Personalized travel books

While I’m on vacation I’ve always tried to find books which tell the history of the region. I remember a trip to Yosemite in 1983 when I stayed overnight in a little town called El Portal, just outside the western entrance to the park. My motel room fronted on the Merced River, which made a nice burbling noise while I read The World Rushed In. It tells the story of the Gold Rush experience through the diary of a man who came from Ohio to get rich, failed (as did most), but made it back home.

I’ve done the same thing in upstate Washington, where I bought a book called Sternwheels on the Yukon, a story of freighting on the Yukon in the 1930s. The author was a crewman on some of those boats. Here’s a recounting of the river experience via canoe from ten years ago.

While driving around New Mexico, I picked up Stranger in New Mexico: A Doctor’s Journey, 1951-1986. This was a little more current than I’d hoped to find, but seemed like everything else in that bookstore was related to Billy the Kid or the Lincoln County War or both.
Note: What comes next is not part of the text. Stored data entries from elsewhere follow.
/-- A response for a copy (R236, R378, Table 11.2): data for its next unit, an accepted claim, an acknowledged write with the flags
of its elements, or a fault. -/
def State.copyResponse (s : State) (o : Op) (m : Msg) : State :=
  let again (s : State) : State :=
    s.schedEv s.now (match o.copy with | some r => 4 + r.ch | none => 4) (ev .copyUnitDeliver [o.id])
  let named (l : LaneReq) : Bool := (respLanes o m).any fun k => k.lane == l.lane
  match m.kind with
  | 6 => again (s.modLanes o.id fun l => if named l then { l with st := .answered, res := m.data.headD 0 } else l)
  | 7 | 8 =>
    if o.stage == .claimed then s.modOp o.id fun o => { o with args := (o.args.getD 0 0 - 1) :: o.args.drop 1 }
    else
      let fl := if m.kind = 8 then s.elementFlags m else 0
      (s.answerWrite m).modOp o.id fun o => { o with args := [o.args.getD 0 0, o.args.getD 1 0 - 1, flOr (o.args.getD 2 0) fl] }
  | 9 =>
    let reads := o.lanes.any fun l => l.st == .sent && l.home = 32 + m.peer
    if m.cause = 0 then s.cancelCopy o 5 false
    else if m.cause = 2 ∨ m.cause = 5 then
      let s := s.modLanes o.id fun l => if named l then { l with st := .parked } else l
      let held (f : Nat × Msg) : Nat × Msg :=
        if 16 ≤ f.1 ∧ f.2.rid = m.rid ∧ f.2.peer = m.peer ∧ f.2.addrs = m.addrs then (f.1, { f.2 with cause := m.cause }) else f
      { s with peerFaults := s.peerFaults.map held }
    else (s.copyFaultRecord o (m.cause, 0, 0) (m.addrs.headD 0) (!reads)).cancelCopy o 4 false
  | 10 =>
    let go := s.peerFaults.filter fun f => 16 ≤ f.1 && f.2.rid == m.rid && f.2.peer == m.peer && f.2.cause != 0
    let sent (f : Nat × Msg) : Nat × Msg := if go.contains f then (f.1, { f.2 with cause := 0 }) else f
    let s : State := { s with peerFaults := s.peerFaults.map sent }
    let s := go.foldl (fun s f => s.sendMsg (f.1 - 16) { f.2 with cause := 0 }) s
    if o.lanes.any fun l => l.st == .parked then
      again (s.modLanes o.id fun l => if l.st == .parked then { l with st := .idle, xl := none } else l)
    else s
  | _ => s

/-- A response for an access (R216, R377, R378). -/
def State.peerResponse (s : State) (m : Msg) : State :=
  match answeredOp s m with
  | none => s.answerWrite m
  | some o =>
    if o.copy.isSome then s.copyResponse o m
    else
      let ls := (respLanes o m).map (·.lane)
      -- a load takes the bytes of its unit's own writes that are not applied yet (R210); an RLD does not (R377)
      let own (l : LaneReq) (v : Nat) : Nat :=
        if o.kind = .load then ofLeBytes ((List.range o.size).map fun i => (ownByte s o l i).getD ((leBytes o.size v).getD i 0)) else v
      let fill (st : LaneSt) (s : State) : State := s.modLanes o.id fun l =>
        if ls.contains l.lane then { l with st := st, res := own l (m.data.getD (ls.idxOf l.lane) 0) } else l
      match m.kind with
      | 6 =>
        let s := fill .answered s
        match s.op? o.id with
        | some o => if o.lanes.all fun l => l.st == .answered then s.schedEv s.now 20 (ev .loadComplete [o.id]) else s
        | none => s
      | 7 => (s.modLanes o.id fun l => if ls.contains l.lane then { l with st := .acked } else l).finishWrite o.id
      | 8 => (fill .acked s).finishWrite o.id
      | 9 => ls.foldl (fun s l => s.schedEv s.now 20 (ev .faultReport [o.id, l, m.cause])) s
      | 10 => ls.foldl (fun s l => s.schedEv s.now 20 (ev .faultResolved [o.id, l])) s
      | _ => s

/-- A message of this module that is due: it leaves through the die's port behind the earlier ones of its VC and behind higher VCs, in frame
times that no VC0 slot takes, once the link is up and its VC has a key; else it is tried again a tick later (R209, R362, R363,
R369, R370). Operand 3 is how many of its frames went before, when it is sent again (R371). -/
def State.sendQueued (s : State) (a : Arg) : State :=
  let die := a.n.headD 16
  let again := s.sched (s.now + Config.unitsPerTick) 20 (.ev .dynamicMessage a)
  match outVc a with
  | none => s
  | some vc =>
    if sendYields s die vc then s.sched s.now 20 (.ev .dynamicMessage a)
    else if sendBehind s die (a.n.getD 2 0) vc then again
    else match a.msg, a.vc3 with
      | some m, _ =>
        let n := msgFrames m - a.n.getD 3 0
        let k := if portReady s die then s.sendFrames die vc (msgFrames m) n (msgFlits m) else (none, s)
        (match k.1 with | some ts => k.2.send (.dyn die vc m ts) | none => again)
      | none, some m =>
        -- any port will do for a message that names none
        let ds := if die < 16 then [die] else List.range 16
        (match (ds.filter (portReady s)).findSome? fun d => match s.sendFrames d 3 1 1 1 with
            | (some (t :: _), s') => some (s'.send (.vc3 d m t))
            | _ => none with
        | some s' => s'
        | none => again)
      | none, none => s

/-- DYNAMIC_MESSAGE. Modes 0 and 4: a message of this module is due to leave, on VC1 or VC2 or on VC3. Other modes: one from a peer has
arrived: requests are served, responses answer operations (R368, R369). -/
def execDynamicMessage (s : State) : Host.Outcome State Fault Refusal :=
  let die := s.num 0
  if s.num 1 = 0 ∨ s.num 1 = 4 then .next (s.sendQueued s.arg)
  else
    match s.arg.msg with
    | none => .next s
    | some m =>
      let arr := if s.num 1 = 1 then s.now else s.num 2
      if 6 ≤ m.kind then .next (s.peerResponse m)
      else if m.kind = 5 ∨ m.kind = 0 then .next s
      else if msgBehind s die m (s.num 1) then .next (s.requeueMsg die m 2 arr)
      else if m.kind = 4 then .next (s.peerClaims die m arr)
      else .next (s.peerRequest die m arr)

/-! ### Faults at a destination (R216, R378) -/

/-- FAULT_REPORT: a destination reports a fault of a lane: causes 2 and 5 park it, the others are permanent: a load lands 0,
an atomic lands 0 and changes nothing, and the issuing team is killed; a copy is cancelled (R216, R378, Table 11.2). DESIGN
CHOICE (log 121): writes in flight that fault while the replay queue is full are parked too. -/
def execFaultReport (s : State) : Host.Outcome State Fault Refusal :=
  match s.op? (s.num 0) with
  | none => .next s
  | some o =>
    let a := match o.lanes.find? fun l => l.lane == s.num 1 with | some l => l.addr | none => 0
    if !o.live then .next s
    else if s.num 2 = 2 ∨ s.num 2 = 5 then
      .next (s.modLanes o.id fun l =>
        if l.lane = s.num 1 ∧ l.st == .sent then { l with st := .parked, cause := s.num 2 } else l)
    else if o.copy.isSome then .next ((s.copyFaultRecord o (s.num 2, 0, 0) a false).cancelCopy o 4 false)
    else
      let s := s.modLanes o.id fun l => { l with res := 0 }
      .next ((s.complete o.id).writeFault o a)

/-- FAULT_RESOLVED: the destination reports the fault resolved and the parked lanes of that page are sent again (R216). -/
def execFaultResolved (s : State) : Host.Outcome State Fault Refusal :=
  match s.op? (s.num 0) with
  | none => .next s
  | some o =>
    match o.lanes.find? fun l => l.lane == s.num 1 with
    | none => .next s
    | some l =>
      let p := regionPage s o.u.die o.ctx l.addr
      let ids := (s.ops.filter fun e => e.u = o.u && e.live && o.seq ≤ e.seq && e.lanes.any fun k => k.st == .parked).map (·.id)
      .next (ids.foldl (fun s i => s.resend i fun k => k.addr / 2 ^ p = l.addr / 2 ^ p) s)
Anybody else buy books to suit their vacations?

2 Comments

  1. No, but I was just wondering why so many people read romance novels while on vacation.
    These “romantic interludes” are usually short lived, and then all you have to remember someone by is a vaginal infection of some sort.
    At least that is what people tell me.
    I, for one, would never do such a thing.. ;^}

  2. I don’t really get on vacations that take me anywhere far from home – unless I go home to MI. I do however take a big interest in learning about my home – both Portland and the places I lived in MI. I have several great books about the Great Lakes region and have gotten several about the area I am in now and especialy Portland which has a very intruiging history – especialy when you take into account what a “liberal” town Portland is now. Believe me when I say, it wasn’t always this way. One of the things I love about Portland is that local public radio has a daily show about local history.
    That said, it is likely that I will do just that when I actually get to the point where I can afford to take vacations. Between finances and just having the time, I imagine it will be a few more years. I look forward to taking my, now, four year old to nifty places and learning a lot about them before we go and seeing the things we learned about before leaving – being rather free form and willing to let him make a lot of decisions this could make for soem rather interesting travels.